Di Virgilio F, Pozzan T, Wollheim C B, Vicentini L M, Meldolesi J
J Biol Chem. 1986 Jan 5;261(1):32-5.
Protein kinase C is known to be involved both in initiation and termination of cellular responses due to phosphoinositide breakdown. Here we report that in PC12 cells (a line of neurosecretory cells derived from a rat pheochromocytoma), pretreatment with nanomolar concentrations of phorbol myristate acetate, PMA, which is believed to specifically activate protein kinase C, inhibits the cytosolic-free Ca2+ concentration rise induced by depolarizing agents. In contrast, plasma membrane potential and 45Ca efflux from preloaded cells were unaffected by PMA pretreatment. Inhibition by PMA and diacylglycerol of the cytosolic-free Ca2+ concentration rise induced by depolarization was observed also in another cell line, the insulin secreting line RINm5F. These results raise the possibility that the voltage-gated Ca2+ channel is under inhibitory control by protein kinase C.

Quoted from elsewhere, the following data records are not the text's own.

-- ==== Sys2Proof/Laws/Gang.lean ====
section
/-!
SUPPORT. The words of a gang that touch nothing but the gang: how the frame of `OnlyGang` goes through every change they are made
of, and what becomes of the gang.
-/
namespace Sys2Proof.Machine

open Sys2Proof Sys2Proof.Safety

/-! ### The frame -/

/-- Nothing changed is within the frame. -/
theorem onlyGang_refl (s : State) (u : Issuer) : OnlyGang s s u :=
  ⟨rfl, fun _ => rfl, fun _ _ => rfl, rfl, fun _ _ => rfl⟩

/-- A change of the gang stays within the frame. -/
theorem onlyGang_modGang {s s1 : State} {u : Issuer} (h : OnlyGang s s1 u) (f : Gang → Gang) :
    OnlyGang s (s1.modGang u.team u.gang f) u where
  rest := congrArg (fun z => { z with teams := (s1.modGang u.team u.gang f).teams }) h.rest
  parts := h.parts
  teams v hv := by
    rw [← h.teams v hv]
    exact State.team_modTeam_other s1 _ (Ne.symm hv)
  team := by
    have e : (s1.modGang u.team u.gang f).team u.team = (s1.team u.team).modGang u.gang f := State.team_modTeam_same s1 u.team _
    rw [e]
    exact congrArg (fun z => { z with gangs := ((s1.team u.team).modGang u.gang f).gangs }) h.team
  gangs g hg := by
    rw [← h.gangs g hg]
    have e : (s1.modGang u.team u.gang f).team u.team = (s1.team u.team).modGang u.gang f := State.team_modTeam_same s1 u.team _
    rw [e]
    exact rowGet_rowMod_other {} _ f (Ne.symm hg)

/-- Metering stays within the frame. -/
theorem onlyGang_meter {s s1 : State} {u : Issuer} (h : OnlyGang s s1 u) (p i n : Nat) : OnlyGang s (s1.meter p i n) u where
  rest := congrArg (fun z => { z with parts := (s1.meter p i n).parts }) h.rest
  parts q := by
    by_cases e : p = q
    · subst e
      have e : (s1.meter p i n).part p = _ := State.part_modPart_same s1 p _
      rw [e, h.parts p]
    · have e : (s1.meter p i n).part q = s1.part q := State.part_modPart_other s1 _ e
      rw [e]
      exact h.parts q
  teams := h.teams
  team := h.team
  gangs := h.gangs

/-- A change of the team's queues stays within the frame. -/
theorem onlyGang_queues {s s1 : State} {u : Issuer} (h : OnlyGang s s1 u) {t : Team} (ht : t = { s1.team u.team with queues := t.queues }) :
    OnlyGang s (s1.modTeam u.team (fun _ => t)) u where
  rest := congrArg (fun z => { z with teams := (s1.modTeam u.team (fun _ => t)).teams }) h.rest
  parts := h.parts
  teams v hv := by
    rw [← h.teams v hv]
    exact State.team_modTeam_other s1 _ (Ne.symm hv)
  team := by
    have e : (s1.modTeam u.team (fun _ => t)).team u.team = t := State.team_modTeam_same s1 u.team _
    rw [e, ht]
    exact congrArg (fun z => { z with queues := t.queues }) h.team
  gangs g hg := by
    rw [← h.gangs g hg]
    have e : (s1.modTeam u.team (fun _ => t)).team u.team = t := State.team_modTeam_same s1 u.team _
    rw [e, ht]
    rfl

/-- A word that issues changes nothing but a counter of its partition by counting itself. -/
theorem onlyGang_meterWord {s s1 : State} {u : Issuer} (h : OnlyGang s s1 u) : OnlyGang s (s1.meterWord u) u := by
  unfold State.meterWord
  split
  · exact h
  · exact onlyGang_meter h _ _ _

/-- A team as it was when the word that issues counts itself. -/
@[simp] theorem State.team_meterWord (s : State) (u : Issuer) (v : Nat) : (s.meterWord u).team v = s.team v := by
  unfold State.meterWord
  split <;> rfl

/-- A gang as it was when the word that issues counts itself. -/
@[simp] theorem State.gang_meterWord (s : State) (u : Issuer) (v g : Nat) : (s.meterWord u).gang v g = s.gang v g := by
  unfold State.meterWord
  split <;> rfl

/-- The end of a sub-gang's standing at queues changes only queues. -/
theorem Team.unblock_keeps (t : Team) (g sub : Nat) : t.unblock g sub = { t with queues := (t.unblock g sub).queues } := rfl

/-- The pops of sources stay within the frame, and leave the gangs as they are. -/
theorem onlyGang_operands {f : Form} {s s1 : State} {u : Issuer} {vals : List (List Word)} {popped : Bool}
    (h : operandsOf f u s = .ok (vals, s1, popped)) : OnlyGang s s1 u ∧ s1.gang u.team u.gang = s.gang u.team u.gang := by
  unfold operandsOf at h
  split at h
  · cases h
    exact ⟨onlyGang_refl s u, rfl⟩
  · dsimp only at h
    split at h
    · cases h
    · split at h
      · cases h
      · rename_i vs t' p hr
        simp only [Except.ok.injEq, Prod.mk.injEq] at h
        obtain ⟨-, rfl, -⟩ := h
        split
        · have ht := readSrcs_team _ _ _ _ _ hr
          refine ⟨onlyGang_queues (onlyGang_refl s u) (by rw [ht]; rfl), ?_⟩
          unfold State.gang
          rw [State.team_modTeam_same, ht]
          rfl
        · exact ⟨onlyGang_refl s u, rfl⟩

/-- What goes with every word of a gang stays within the frame. -/
theorem onlyGang_finish {s s1 : State} {u : Issuer} (h : OnlyGang s s1 u) (hg : u.gang ≠ 16) (f : Form) (popped : Bool) :
    OnlyGang s (finish f popped u s1) u := by
  rw [finish_gang hg]
  exact onlyGang_modGang (onlyGang_meterWord h) _

/-- The gang after what goes with every word. -/
theorem gang_finish {s : State} {u : Issuer} (hg : u.gang ≠ 16) (f : Form) (popped : Bool) :
    (finish f popped u s).gang u.team u.gang = finishGang f popped u (s.gang u.team u.gang) := by
  rw [finish_gang hg, State.gang_modGang_same, State.gang_meterWord]

/-! ### Control after a word -/

/-- The program counter of a unit depends on its slices alone. -/
theorem Gang.pcOf_congr {g g' : Gang} {m : BitVec 8} (hm : m ≠ 0#8) (h : ∀ i, i < 8 → (g'.slice i).pc = (g.slice i).pc) :
    g'.pcOf m = g.pcOf m := h _ (lowSlice_mem hm).1

/-- Whether a level ends at a word depends on the levels and the return depths alone. -/
theorem Gang.loopEnd_congr {g g' : Gang} (m : BitVec 8) (pc : Addr) (hl : g'.levels = g.levels)
    (h : ∀ i, i < 8 → (g'.slice i).ret = (g.slice i).ret) : g'.loopEnd m pc = g.loopEnd m pc := by
  unfold Gang.loopEnd
  rw [hl]
  cases g.levels with
  | nil => rfl
  | cons x xs =>
    have e : (upTo 8).any (fun i => m.getLsbD i && decide ((g'.slice i).ret.length = x.depth)) =
        (upTo 8).any (fun i => m.getLsbD i && decide ((g.slice i).ret.length = x.depth)) := by
      rw [Bool.eq_iff_iff, List.any_eq_true, List.any_eq_true]
      constructor <;> rintro ⟨i, hi, hx⟩ <;> refine ⟨i, hi, ?_⟩ <;> rw [mem_upTo] at hi <;> rw [h i hi] at * <;> exact hx
    dsimp only
    rw [e]

/-- The parting of slices: each slice of the unit reconverges where it may, and is named for its sub-gang. -/
theorem Gang.slice_part_in (g : Gang) (m : BitVec 8) {i : Nat} (hi : i < 8) (hm : m.getLsbD i = true) (hx : (g.slice i).exited = false) :
    (g.part m).slice i = { Slice.reconverge ((g.slice i).stack.length + 1) (g.slice i) with sub := ((g.part m).slice i).sub } := by
  unfold Gang.part
  rw [Gang.slice_modSlices_in _ _ _ hi hm, Gang.slice_modSlices_in _ _ _ hi hm, hx]
  simp only [Bool.false_eq_true, if_false]
  split <;> rfl
/-- Every other slice is as before. -/
theorem Gang.slice_part_out (g : Gang) (m : BitVec 8) {i : Nat} (hi : i < 8) (hm : m.getLsbD i = false) :
    (g.part m).slice i = g.slice i := by
  unfold Gang.part
  rw [Gang.slice_modSlices_out _ _ _ hi hm, Gang.slice_modSlices_out _ _ _ hi hm]

/-- The loop-end step: the counter, the levels, and where the slices of the unit go. -/
theorem Gang.loopStep_ends (g : Gang) (m : BitVec 8) (x : LoopLevel) :
    (∀ j, (g.loopStep m x).lcount j = if j = x.lc then g.lcount x.lc - 1#32 else g.lcount j) ∧
    (g.loopStep m x).levels = (if g.lcount x.lc - 1#32 = 0#32 then g.levels.drop 1 else g.levels) ∧
    ∀ i, i < 8 → m.getLsbD i = true → (g.loopStep m x).slice i =
      { g.slice i with pc := if g.lcount x.lc - 1#32 ≠ 0#32 ∧ (g.slice i).ret.length = x.depth then x.start else x.stop + 4#64 } := by
  have hr : ∀ j, rowGet 0 (rowPut 0 g.lc x.lc (g.lcount x.lc - 1#32)) j = if j = x.lc then g.lcount x.lc - 1#32 else g.lcount j := by
    intro j
    by_cases h : j = x.lc
    · subst h; rw [if_pos rfl]; exact rowGet_rowPut_same _ _ _ _
    · rw [if_neg h]; exact rowGet_rowPut_other _ _ _ (fun e => h e.symm)
  unfold Gang.loopStep
  dsimp only
  by_cases hn : g.lcount x.lc - 1#32 = 0#32
  · rw [if_neg (by rw [hn]; exact fun h => h rfl)]
    refine ⟨hr, by rw [if_pos hn], fun i hi hs => ?_⟩
    refine Eq.trans (Gang.slice_modSlices_in { g with lc := rowPut 0 g.lc x.lc (g.lcount x.lc - 1#32) } m
      (fun _ y => { y with pc := x.stop + 4#64 }) hi hs) ?_
    rw [if_neg (fun h => h.1 hn)]
    rfl
  · rw [if_pos hn]
    refine ⟨hr, by rw [if_neg hn]; rfl, fun i hi hs => ?_⟩
    have hg : ∀ l : List Half, ({ g with lc := l } : Gang).slice i = g.slice i := fun _ => rfl
    rw [Gang.slice_modSlices_in _ _ _ hi hs, hg]
    by_cases hd : (g.slice i).ret.length = x.depth
    · rw [if_pos hd, if_pos ⟨hn, hd⟩]
    · rw [if_neg hd, if_neg (fun h => hd h.2)]

/-- A word that does not set the program counters itself passes its word. -/
theorem finishGang_passes {f : Form} {popped : Bool} {u : Issuer} {g : Gang} (hj : f.jumps = false) (hm : f.merges = false)
    (hok : g.unitOk u.slices = true) : PassesWord g (finishGang f popped u g) u.slices := by
  intro hb
  refine ⟨⟨finishGang_gmode f popped u g hb, finishGang_lcbad f popped u g hb⟩, ?_⟩
  have hne := Gang.unitOk_ne hok
  unfold finishGang
  rw [hj, hm]
  simp only [Bool.false_eq_true, if_false]
  generalize hA :
    ({ g with instar := { g.instar with rewindable := g.instar.rewindable && !(f.closes || popped) },
              skipCmp := g.skipCmp &&& ~~~ u.slices,
              lastSub := (g.slice (lowSlice u.slices)).sub } : Gang) = A
  have hA1 : ∀ i, A.slice i = g.slice i := fun i => by rw [← hA]; rfl
  have hA2 : A.levels = g.levels ∧ A.lc = g.lc ∧ A.instar.body = none := by rw [← hA]; exact ⟨rfl, rfl, hb⟩
  generalize hB : A.modSlices u.slices (fun _ x => { x with wait := none }) = B
  have hB1 : ∀ i, i < 8 → u.slices.getLsbD i = true → B.slice i = { g.slice i with wait := none } := by
    intro i hi hs
    rw [← hB, Gang.slice_modSlices_in _ _ _ hi hs, hA1]
  have hB0 : ∀ i, i < 8 → u.slices.getLsbD i = false → B.slice i = g.slice i := by
    intro i hi hs
    rw [← hB, Gang.slice_modSlices_out _ _ _ hi hs, hA1]
  have hB2 : B.levels = g.levels ∧ B.lc = g.lc ∧ B.instar.body = none := by rw [← hB]; exact hA2
  have hBr : ∀ i, i < 8 → (B.slice i).ret = (g.slice i).ret ∧ (B.slice i).pc = (g.slice i).pc := by
    intro i hi
    cases hs : u.slices.getLsbD i with
    | true => rw [hB1 i hi hs]; exact ⟨rfl, rfl⟩
    | false => rw [hB0 i hi hs]; exact ⟨rfl, rfl⟩
  have hpc : B.pcOf u.slices = g.pcOf u.slices := Gang.pcOf_congr hne (fun i hi => (hBr i hi).2)
  have hle : B.loopEnd u.slices (B.pcOf u.slices) = g.loopEnd u.slices (g.pcOf u.slices) := by
    rw [hpc]
    exact Gang.loopEnd_congr _ _ hB2.1 (fun i hi => (hBr i hi).1)
  have hbody : (((B.advance u.slices).part u.slices).partTurn u.slices).instar.body = none := by
    rw [Gang.partTurn_keeps]
    show (B.advance u.slices).instar.body = none
    rw [Gang.advance_keeps]
    exact hB2.2.2
  rw [Gang.bodyCheck_none _ _ hbody]
  simp only [Gang.slice_partTurn, Gang.lc_partTurn, Gang.levels_partTurn]
  constructor
  · intro i hi hs
    rw [Gang.slice_part_out _ _ hi hs]
    unfold Gang.advance
    split
    · unfold Gang.loopStep
      dsimp only
      split
      · rw [Gang.slice_modSlices_out _ _ _ hi hs]
        exact hB0 i hi hs
      · rename_i x _ _
        refine Eq.trans (b := (Gang.modSlices { B with lc := rowPut 0 B.lc x.lc (B.lcount x.lc - 1#32) } u.slices
          (fun _ y => { y with pc := x.stop + 4#64 })).slice i) rfl ?_
        rw [Gang.slice_modSlices_out _ _ _ hi hs]
        exact hB0 i hi hs
    · rw [Gang.slice_modSlices_out _ _ _ hi hs]
      exact hB0 i hi hs
  refine ⟨?_, ?_⟩
  · intro hl
    rw [hl] at hle
    have hadv : B.advance u.slices = B.modSlices u.slices (fun _ y => { y with pc := y.pc + 4#64 }) := by
      unfold Gang.advance
      rw [hle]
    rw [hadv]
    refine ⟨hB2.2.1, hB2.1, ?_⟩
    intro i hi hs
    have hC : (B.modSlices u.slices (fun _ y => { y with pc := y.pc + 4#64 })).slice i =
        { g.slice i with wait := none, pc := (g.slice i).pc + 4#64 } := by
      rw [Gang.slice_modSlices_in _ _ _ hi hs, hB1 i hi hs]
    have hx : ((B.modSlices u.slices (fun _ y => { y with pc := y.pc + 4#64 })).slice i).exited = false := by
      rw [hC]
      exact (Gang.unitOk_slice hok hi hs).1
    rw [Gang.slice_part_in _ _ hi hs hx, hC]
    rfl
  · intro x hl
    rw [hl] at hle
    have hadv : B.advance u.slices = B.loopStep u.slices x := by
      unfold Gang.advance
      rw [hle]
    have hlc : ∀ j, B.lcount j = g.lcount j := fun j => by unfold Gang.lcount; rw [hB2.2.1]
    obtain ⟨e1, e2, e3⟩ := Gang.loopStep_ends B u.slices x
    rw [hadv]
    refine ⟨fun j => ?_, ?_, fun i hi hs => ?_⟩
    · have e : (((B.loopStep u.slices x).part u.slices).partTurn u.slices).lcount j = (B.loopStep u.slices x).lcount j := by
        unfold Gang.lcount
        rw [Gang.lc_partTurn]
        rfl
      rw [e, ← hlc x.lc, ← hlc j]
      exact e1 j
    · rw [Gang.levels_partTurn, ← hlc x.lc, ← hB2.1]
      exact e2
    · have hC := e3 i hi hs
      rw [hB1 i hi hs, hlc] at hC
      have hx : ((B.loopStep u.slices x).slice i).exited = false := by
        rw [hC]
        exact (Gang.unitOk_slice hok hi hs).1
      have ho : ∀ a : Addr, Slice.exited { g.slice i with pc := a, wait := none } = false := fun _ => (Gang.unitOk_slice hok hi hs).1
      rw [Gang.slice_partTurn, Gang.slice_part_in _ _ hi hs hx, hC]
      unfold placed
      rw [ho]
      simp only [Bool.false_eq_true, if_false]

/-- The parts of control that `PassesWord` speaks of. -/
theorem passesWord_congr {g g1 g' : Gang} {m : BitVec 8} (h1 : g1.slices = g.slices) (h2 : g1.lc = g.lc) (h3 : g1.levels = g.levels)
    (h4 : g1.gmode = g.gmode ∧ g1.lcbad = g.lcbad) (h5 : g1.instar.body = g.instar.body) (h : PassesWord g1 g' m) : PassesWord g g' m := by
  have hs : ∀ i, g1.slice i = g.slice i := fun i => by unfold Gang.slice; rw [h1]
  intro hb
  obtain ⟨a, b, c, y⟩ := h (by rw [h5]; exact hb)
  have hp : g1.pcOf m = g.pcOf m := by unfold Gang.pcOf; rw [hs]
  refine ⟨⟨by rw [a.1, h4.1], by rw [a.2, h4.2]⟩, fun i hi hm => by rw [b i hi hm, hs], fun hl => ?_, fun x hx => ?_⟩
  rotate_left
  · have e := y x (by rw [hp, Gang.loopEnd_congr m _ h3 (fun i _ => by rw [hs])]; exact hx)
    unfold LoopEnds Gang.lcount at e ⊢
    rw [h2, h3] at e
    simp only [hs] at e
    exact e
  obtain ⟨d, e, f⟩ := c (by rw [hp, Gang.loopEnd_congr m _ h3 (fun i _ => by rw [hs])]; exact hl)
  refine ⟨by rw [d, h2], by rw [e, h3], fun i hi hm => ?_⟩
  have := f i hi hm
  rw [hs] at this
  exact this
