-- ==== Sys2Proof/Laws/PerInstr.lean ====
section
/-!
SUPPORT. The round trip of the encoder and the decoder, one lemma per constructor (R61, R62, R71 to R84): a word that the encoder
gives for a well-formed instruction decodes to that instruction, with every operand as it was. A step that is no word has no
encoding, and its lemma says so.
-/
namespace Sys2Proof.Laws.RoundTrip

open Sys2Proof

set_option linter.unusedSimpArgs false
set_option linter.unusedVariables false

/-- The word of a well-formed instruction decodes to it. -/
def Statement (i : Instr) : Prop := i.wellFormed = true → ∀ w, encode i = some w → decode w = .ok i

/-- From the decoding of the one word that encodes an instruction. -/
theorem of_word {i : Instr} {w : Half} (he : encode i = some w) (hd : i.wellFormed = true → decode w = .ok i) : Statement i := by
  intro hw v hv
  rw [he] at hv
  cases hv
  exact hd hw

/-- A step that no word encodes. -/
theorem of_none {i : Instr} (he : encode i = none) : Statement i := by
  intro _ v hv
  rw [he] at hv
  cases hv
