variable {c f t}

/-- New values in their ranges are taken. -/
theorem config_taken (h : 1 ≤ c ∧ c ≤ 65535 ∧ c ≤ f ∧ f ≤ 2 ^ 20) : configCommit c f t = c ∧ configFail c f t = f := by
  obtain ⟨low, high, le, top⟩ := h
  have want : inRange 1 65535 c t.epsCommit = c := inRange_within ⟨low, high⟩
  have fail : inRange c 1048576 f t.epsFail = f := inRange_within ⟨le, top⟩
  have commit : configCommit c f t = c := by rw [configCommit, want, fail, if_neg (Nat.not_lt.mpr le)]
  exact ⟨commit, by rw [configFail, commit, fail]⟩

/-- Old values in their ranges give new ones in theirs. -/
theorem config_ordered (h : 1 ≤ t.epsCommit ∧ t.epsCommit ≤ 65535 ∧ t.epsCommit ≤ t.epsFail ∧ t.epsFail ≤ 2 ^ 20) :
    1 ≤ configCommit c f t ∧ configCommit c f t ≤ 65535 ∧ configCommit c f t ≤ configFail c f t ∧ configFail c f t ≤ 2 ^ 20 := by
  obtain ⟨low, high, le, top⟩ := h
  obtain ⟨wlow, whigh⟩ := inRange_mem (x := c) ⟨low, high⟩
  rw [configFail]
  by_cases below : inRange (inRange 1 65535 c t.epsCommit) 1048576 f t.epsFail < inRange 1 65535 c t.epsCommit
  · have commit : configCommit c f t = t.epsCommit := if_pos below
    rw [commit]
    exact ⟨low, high, inRange_mem ⟨le, top⟩⟩
  · have commit : configCommit c f t = inRange 1 65535 c t.epsCommit := if_neg below
    rw [commit]
    refine ⟨wlow, whigh, Nat.not_lt.mp below, ?_⟩
    rcases Classical.em (inRange 1 65535 c t.epsCommit ≤ f ∧ f ≤ 1048576) with fits | misses
    · rw [inRange_within fits]
      exact fits.2
    · rw [inRange_outside misses]
      exact top

end

/-! ### REJOIN (R327) -/

section
variable {s : State} {links : List LinkTransfer}

theorem rejoin_refused (h : s.phase ≠ .running ∨ s.tb.tstate ≠ 3#2 ∨ ∀ x ∈ s.enabledLinks links, x.ok = false) :
    exec (.rejoin links) s = .next s := by
  rw [exec_rejoin, execRejoin]
  rcases h with off | running | bad
  · rw [if_pos (by simp [off])]
  · rw [if_pos (by simp [running])]
  · dsimp only
    rw [bestTransfer_none_iff.mpr bad, ite_self]

/-- On every enabled one of the 32 links a good transfer agrees with the new estimate. -/
theorem fullResync_iff {x : LinkTransfer} {xs : List LinkTransfer} (mem : x ∈ xs) : s.fullResync xs (s.tb.take x) = true ↔
    ∀ n, n < 32 → n ∉ s.portsOff → ∃ z ∈ xs, z.link = n ∧ z.ok = true ∧ z.te ≤ x.est + x.eps ∧ x.est - x.eps ≤ z.tl := by
  have some_mem : xs.isEmpty = false := List.isEmpty_eq_false_iff_exists_mem.mpr ⟨x, mem⟩
  have eps : (s.tb.take x).eps = x.eps := by simp [Timebase.take_eq, Timebase.eps]
  have now : (s.tb.take x).now = x.est := by rw [Timebase.take_eq]
  simp only [State.fullResync, some_mem, eps, now, Bool.not_false, Bool.true_and, List.all_eq_true, mem_upTo, Bool.or_eq_true,
    List.contains_iff_mem, List.any_eq_true, Bool.and_eq_true, decide_eq_true_eq, and_assoc, or_iff_not_imp_left]
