-- ==== Sys2Proof/Machine/Reset.lean ====
section
/-! DEFINITION. RESET_ASSERT and RESET_RELEASE (R17, R36, R38, R63, R74, R97, R118, R135, R153, R177,
R178, R179, R183, R203). -/

namespace Sys2Proof.Machine

/-- RESET is held from now on: pulses are cut, READY falls, a station link frame in progress is
discarded; every line, ATTN included, is inactive while RESET is held (R97, R203). -/
def assertReset (s : State) : State :=
  { s with resetHeld := true,
           seq.lanes := s.seq.lanes.map fun l => { l with closePulse := 0, tripPulse := 0 },
           seq.yardTrip := 0, link.ready := false, link.rxBytes := 0, link.rxBits := 0 }

/-- RESET_ASSERT. -/
def execResetAssert (s : State) : Host.Outcome State Fault Refusal := .next (assertReset s)

/-- RESET_RELEASE with the pins at the moment of release. The queue, the draw counter and what the master clocks
are the model's own and are kept. -/
def execResetRelease (pins : Pins) (s : State) : Host.Outcome State Fault Refusal :=
  .next { State.released pins with
    pending := s.pending, freeDraws := s.freeDraws, extraBits := s.extraBits }

end Sys2Proof.Machine
end

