/-- READ_ORDER gives the record by handle or by slot number, laid out by its page, and changes nothing; a
slot above 31, a mode or page above 1 is refused with BAD_ARG, another generation by handle with
STALE_HANDLE (R162, R165, sections 11.9.2 and 11.9.8); where page and generation both fail, the model takes the page
first (log 33). For a page that is not there and for a stale handle the data is 0 (R162, R192); for a slot above 31 or
another mode the bytes its page gives are free (log 9). The wait cause by the table of R165, and the codes of
section 11.9.8. -/
def Obligations.ReadOrderGivesTheRecord : Prop :=
  (∀ (j : SlotId) (st : StepId) (s : State), (s.slot j).step.toNat = st.val →
    (let r := s.stepRec st
     let close := (s.slot j).kind = 1
     let earlier := ∃ k : SlotId, (k ∈ s.oe.posted.takeWhile (· ≠ j) ∨ s.oe.executing = some k) ∧
       (s.slot k).step.toNat = st.val
     let held := ∃ (o : Operation) (tm : Timing), (s.lane st).op = some o ∧ o.kind = .close tm ∧ o.phase ≠ .inMotion
     ((s.slot j).state = .posted →
       ((s.slot j).notBeforeTimer ≠ none → waitCause s j = some .notBefore) ∧
       ((s.slot j).notBeforeTimer = none →
         (earlier → waitCause s j = some .earlierOrder) ∧
         (¬earlier →
           (r.state = .closing ∨ r.state = .opening → waitCause s j = some .stepBusy) ∧
           (r.state ≠ .closing → r.state ≠ .opening →
             (close → r.cooling = true → waitCause s j = some .cooling) ∧
             (close → r.cooling = false → r.holdoff = true → waitCause s j = some .holdoff) ∧
             (close → r.cooling = false → r.holdoff = false →
               waitCause s j = some (if s.io.inp0.level then .inhibit else .right)) ∧
             (¬close → waitCause s j = some .right))))) ∧
     ((s.slot j).state = .executing →
       (close → held → waitCause s j = some .sync) ∧ (¬(close ∧ held) → waitCause s j = none)) ∧
     ((s.slot j).state ≠ .posted → (s.slot j).state ≠ .executing → waitCause s j = none))) ∧
  (([.free, .draft, .posted, .executing, .finished] : List SlotState).map slotStateCode = [0, 1, 2, 3, 4] ∧
   [none, some OrderOutcome.done, some .refused, some .expired, some .withdrawn, some .failed, some .preempted].map
     outcomeCode = [0, 1, 2, 3, 4, 5, 6] ∧
   [none, some Reason.absent, some .unknownPosition, some .notOpen, some .notClosed, some .retired, some .inService,
    some .lockout, some .notLocked, some .linesDirect, some .faulted, some .noSync, some .noIndication, some .position,
    some .interrupted, some .inhibit].map reasonCode = [0, 1, 2, 3, 4, 5, 6, 7, 8, 9, 10, 11, 12, 13, 14, 15] ∧
   [none, some WaitCause.notBefore, some .earlierOrder, some .stepBusy, some .cooling, some .holdoff, some .inhibit,
    some .right, some .sync].map waitCode = [0, 1, 2, 3, 4, 5, 6, 7, 8] ∧
   ([1, 2, 3, 4, 5, 6, 7, 8] : List Byte).map orderKindOf =
     [.closeStep, .openStep, .hold, .release, .resetLockout, .learnBaseline, .retireStep, .reinstateStep].map some ∧
   (∀ b : Byte, orderKindOf b = none ↔ b = 0 ∨ 8 < b.toNat) ∧
   (∀ b : Byte, (timingOf b = some .immediate ↔ b = 0) ∧ (timingOf b = some .synchronized ↔ b = 1))) ∧
  ∀ (tag mode slot gen page : Byte) (s : State), Ready s →
    (1 < page.toNat → exec (.readOrder tag mode slot gen page) s =
      .next (respond 0x15 tag .badArg (List.replicate 13 0) (consume s))) ∧
    (page.toNat ≤ 1 → 32 ≤ slot.toNat ∨ 1 < mode.toNat →
      ∃ d, d.length = (if page = 0 then 13 else 12) ∧ exec (.readOrder tag mode slot gen page) s =
        .next (respond 0x15 tag .badArg (d ++ List.replicate (13 - d.length) 0)
          { consume s with freeDraws := s.freeDraws + 1 })) ∧
    ∀ i : SlotId, slot.toNat = i.val → mode.toNat ≤ 1 → page.toNat ≤ 1 →
      (mode = 0 → (s.slot i).generation ≠ gen →
        exec (.readOrder tag mode slot gen page) s =
          .next (respond 0x15 tag .staleHandle (List.replicate 13 0) (consume s))) ∧
      (mode = 1 ∨ (s.slot i).generation = gen →
        (let o := s.slot i
         exec (.readOrder tag mode slot gen page) s = .next (respond 0x15 tag .ok
           (if page = 0 then
              [slot, o.generation, byteOf (slotStateCode o.state), o.kind, o.step, o.timing] ++ be16 o.notBefore ++
              be16 o.deadline ++
              [byteOf (waitCode (waitCause s i)), byteOf (outcomeCode o.outcome), byteOf (reasonCode o.reason)]
            else
              [slot, o.generation, byteOf (slotStateCode o.state)] ++ be32 (o.postedAt.getD 0).toNat ++
              be32 (o.finishedAt.getD 0).toNat ++
              [(if o.postedAt = none then 0 else 1) + (if o.finishedAt = none then 0 else 2), 0]) (consume s))))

已知蛋白激酶C参与了因磷酸肌醇分解而引发的细胞反应的起始和终止过程。在此我们报告,在PC12细胞(源自大鼠嗜铬细胞瘤的神经分泌细胞系)中,用纳摩尔浓度的佛波酯肉豆蔻酸酯(PMA)进行预处理,据信PMA可特异性激活蛋白激酶C,但它会抑制由去极化剂诱导的胞质游离Ca2+浓度升高。相反,质膜电位以及预加载细胞的45Ca外流不受PMA预处理的影响。在另一种细胞系——胰岛素分泌细胞系RINm5F中,也观察到PMA和二酰基甘油对去极化诱导的胞质游离Ca2+浓度升高具有抑制作用。这些结果增加了电压门控Ca2+通道受蛋白激酶C抑制性调控的可能性。